Problem details
Please copy each line below that contains the string "clean".

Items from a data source

theorem putPart_keeps {s0 s : State} (h : Keeps s0 s) (p : Nat) (base : Nat) (bytes : Tbl Byte) (poison : Nat) :
    Keeps s0 (putPart s p base bytes poison) := by
  unfold putPart
  repeat' first
    | with_reducible assumption
    | with_reducible apply odInc_keeps
    | with_reducible apply corrected_keeps
    | with_reducible apply setFlips_keeps
    | with_reducible apply clearFlips_keeps
    | with_reducible apply setDramPoison_keeps
    | with_reducible apply groupPoisoned_keeps
    | with_reducible apply putBytes_keeps
    | with_reducible apply Keeps.ite

theorem takeMerge_keeps {s0 s : State} (h : Keeps s0 s) (p : Nat) (block : Nat) :
    PairKeeps s0 (takeMerge s p block) := by
  unfold takeMerge
  cases mergeFor s p block with
  | none => exact PairKeeps.none _
  | some m => exact PairKeeps.some (modMd_keeps h _ _)

theorem storeMeta_keeps {s0 s : State} (h : Keeps s0 s) (p : Nat) (a : Nat) (w : Nat) :
    Keeps s0 (storeMeta s p a w) := by
  unfold storeMeta
  repeat' first
    | with_reducible assumption
    | with_reducible apply touchLine_keeps
    | with_reducible apply putPart_keeps
    | with_reducible apply takeMerge_keeps
    | with_reducible refine PairKeeps.of_eq ?_ (by with_reducible assumption)
    | dsimp only
    | split

theorem putStored_keeps {s0 s : State} (h : Keeps s0 s) (p : Nat) (k : Nat) (bs : List Byte) (poison : Nat) :
    Keeps s0 (putStored s p k bs poison) := by
  unfold putStored
  repeat' first
    | with_reducible assumption
    | with_reducible apply setFlips_keeps
    | with_reducible apply clearFlips_keeps
    | with_reducible apply setDramPoison_keeps
    | with_reducible apply farPut_keeps
    | with_reducible apply Keeps.ite

theorem storeBlock_keeps {s0 s : State} (h : Keeps s0 s) (p : Nat) (base : Nat) (blk : List Byte) (poison : Nat) :
    Keeps s0 (storeBlock s p base blk poison) := by
  unfold storeBlock
  repeat' first
    | with_reducible assumption
    | with_reducible apply odAdd_keeps
    | with_reducible apply odInc_keeps
    | with_reducible apply storeMeta_keeps
    | with_reducible apply putStored_keeps
    | with_reducible apply Keeps.ite
    | dsimp only
    | split

theorem writeBack_keeps {s0 s : State} (h : Keeps s0 s) (l : Line) : Keeps s0 (writeBack s l) := by
  unfold writeBack
  repeat' first
    | with_reducible assumption
    | with_reducible apply storeBlock_keeps
    | with_reducible apply Keeps.ite

theorem takeWay_keeps {s0 s : State} (h : Keeps s0 s) (p : Nat) (block : Nat) : PairKeeps s0 (takeWay s p block) := by
  unfold takeWay
  repeat' first
    | with_reducible assumption
    | with_reducible apply dropLine_keeps
    | with_reducible apply writeBack_keeps
    | with_reducible apply PairKeeps.some
    | with_reducible apply PairKeeps.none
    | dsimp only
    | split

theorem allocLine_keeps {s0 s : State} (h : Keeps s0 s) (p : Nat) (base : Nat) (data : List Byte) (poison : Nat) (dirty : Bool) (prot : Bool) (damaged : Bool) :
    Keeps s0 (allocLine s p base data poison dirty prot damaged) := by
  unfold allocLine
  repeat' first
    | with_reducible assumption
    | with_reducible apply touchLine_keeps
    | with_reducible apply takeWay_keeps
    | with_reducible refine PairKeeps.of_eq ?_ (by with_reducible assumption)
    | dsimp only
    | split

theorem dramRead_keeps {s0 s : State} (h : Keeps s0 s) (p : Nat) (base : Nat) (fill : Bool) :
    Keeps s0 (dramRead s p base fill).1 := by
  unfold dramRead
  repeat' first
    | with_reducible assumption
    | with_reducible apply odInc_keeps
    | with_reducible apply corrected_keeps
    | with_reducible apply deferred_keeps
    | with_reducible apply clearFlips_keeps
    | with_reducible apply setDramPoison_keeps
    | with_reducible apply groupPoisoned_keeps
    | with_reducible apply Keeps.ite
    | dsimp only
    | split

theorem rmwBlock_keeps {s0 s : State} (h : Keeps s0 s) (p : Nat) (base : Nat) (bytes : Tbl Byte) (poison : Nat) :
    Keeps s0 (rmwBlock s p base bytes poison) := by
  unfold rmwBlock
  repeat' first
    | with_reducible assumption
    | with_reducible apply odInc_keeps
    | with_reducible apply storeBlock_keeps
    | with_reducible apply dramRead_keeps
    | with_reducible apply Keeps.ite

theorem putMerged_keeps {s0 s : State} (h : Keeps s0 s) (p : Nat) (base : Nat) (bytes : Tbl Byte) (poison : Nat) :
    Keeps s0 (putMerged s p base bytes poison) := by
  unfold putMerged
  repeat' first
    | with_reducible assumption
    | with_reducible apply putPart_keeps
    | with_reducible apply storeBlock_keeps
    | with_reducible apply rmwBlock_keeps
    | with_reducible apply Keeps.ite
    | split

theorem closeMerge_keeps {s0 s : State} (h : Keeps s0 s) (p : Nat) (base : Nat) : Keeps s0 (closeMerge s p base) := by
  unfold closeMerge
  repeat' first
    | with_reducible assumption
    | with_reducible apply takeMerge_keeps
    | with_reducible apply putMerged_keeps
    | with_reducible refine PairKeeps.of_eq ?_ (by with_reducible assumption)
    | split

theorem holdWrite_keeps {s0 s : State} (h : Keeps s0 s) (p : Nat) (r : MoveRec) (h : HeldWrite) :
    Keeps s0 (holdWrite s p r h) := by
  unfold holdWrite
  repeat' first
    | with_reducible assumption
    | with_reducible apply modPart_keeps

theorem staleErr_keeps {s0 s : State} (h : Keeps s0 s) (p : Nat) (r : MoveRec) (cell : Option Nat) :
    Keeps s0 (staleErr s p r cell) := by
  unfold staleErr
  repeat' first
    | with_reducible assumption
    | with_reducible apply cellErr_keeps
    | with_reducible apply coreErr_keeps
    | split

theorem markBypass_keeps {s0 s : State} (h : Keeps s0 s) (p : Nat) (a : Nat) (n : Nat) (src : Writer) :
    Keeps s0 (markBypass s p a n src) := by
  unfold markBypass
  repeat' first
    | with_reducible assumption
    | with_reducible apply odOr_keeps
    | with_reducible apply Keeps.ite

theorem metaTouch_keeps {s0 s : State} (h : Keeps s0 s) (p : Nat) (base : Nat) (hint : Nat) :
    Keeps s0 (metaTouch s p base hint) := by
  unfold metaTouch
  repeat' first
    | with_reducible assumption
    | with_reducible apply touchLine_keeps
    | with_reducible apply allocLine_keeps
    | with_reducible apply dramRead_keeps
    | with_reducible apply closeMerge_keeps
    | with_reducible apply Keeps.ite
    | dsimp only
    | split

theorem drizzleMiss_keeps {s0 s : State} (h : Keeps s0 s) (p : Nat) (a : Nat) : Keeps s0 (drizzleMiss s p a) := by
  unfold drizzleMiss
  repeat' first
    | with_reducible assumption
    | with_reducible apply odInc_keeps
    | with_reducible apply dramRead_keeps
    | with_reducible apply Keeps.ite
    | dsimp only
    | split

theorem readPiece_keeps {s0 s : State} (h : Keeps s0 s) (p : Nat) (a : Nat) (n : Nat) (hint : Nat) :
    Keeps s0 (readPiece s p a n hint) := by
  unfold readPiece
  repeat' first
    | with_reducible assumption
    | with_reducible apply odInc_keeps
    | with_reducible apply touchLine_keeps
    | with_reducible apply dropLine_keeps
    | with_reducible apply mscHit_keeps
    | with_reducible apply mscMiss_keeps
    | with_reducible apply allocLine_keeps
    | with_reducible apply dramRead_keeps
    | with_reducible apply closeMerge_keeps
    | with_reducible apply metaTouch_keeps
    | with_reducible apply drizzleMiss_keeps
    | with_reducible apply Keeps.ite
    | dsimp only
    | split

theorem farRead_keeps {s0 s : State} (h : Keeps s0 s) (p : Nat) (a : Nat) (n : Nat) (hint : Nat) :
    Keeps s0 (farRead s p a n hint) := by
  unfold farRead
  repeat' first
    | with_reducible assumption
    | with_reducible apply readPiece_keeps
    | with_reducible refine Keeps.foldl ?_ _ _ (fun t x ht => ?_)

theorem writePiece_keeps {s0 s : State} (h : Keeps s0 s) (p : Nat) (a : Nat) (hint : Nat) (src : Writer) (bs : List Byte) (poison : Bool) (window : Bool) :
    Keeps s0 (writePiece s p a hint src bs poison window) := by
  unfold writePiece
  repeat' first
    | with_reducible assumption
    | with_reducible apply modMd_keeps
    | with_reducible apply odInc_keeps
    | with_reducible apply cellErr_keeps
    | with_reducible apply coreErr_keeps
    | with_reducible apply touchLine_keeps
    | with_reducible apply mscHit_keeps
    | with_reducible apply mscMiss_keeps
    | with_reducible apply allocLine_keeps
    | with_reducible apply dramRead_keeps
    | with_reducible apply putMerged_keeps
    | with_reducible apply closeMerge_keeps
    | with_reducible apply markBypass_keeps
    | with_reducible apply metaTouch_keeps
    | with_reducible apply Keeps.ite
    | dsimp only
    | split

theorem farWrite_keeps {s0 s : State} (h : Keeps s0 s) (p : Nat) (a : Nat) (hint : Nat) (src : Writer) (bs : List Byte) (poison : Bool) :
    Keeps s0 (farWrite s p a hint src bs poison) := by
  unfold farWrite
  repeat' first
    | with_reducible assumption
    | with_reducible apply writePiece_keeps
    | with_reducible refine Keeps.foldl ?_ _ _ (fun t x ht => ?_)

theorem maintain_keeps {s0 s : State} (h : Keeps s0 s) (p : Nat) (base : Nat) (size : Nat) (clean : Bool) (discard : Bool) :
    Keeps s0 (maintain s p base size clean discard) := by
  unfold maintain
  repeat' first
    | with_reducible assumption
    | with_reducible apply touchLine_keeps
    | with_reducible apply dropLine_keeps
    | with_reducible apply writeBack_keeps
    | with_reducible apply closeMerge_keeps
    | with_reducible apply Keeps.ite
    | with_reducible refine Keeps.foldl ?_ _ _ (fun t x ht => ?_)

Completed exercise
theorem maintain_keeps {s0 s : State} (h : Keeps s0 s) (p : Nat) (base : Nat) (size : Nat) (clean : Bool) (discard : Bool) :
    Keeps s0 (maintain s p base size clean discard) := by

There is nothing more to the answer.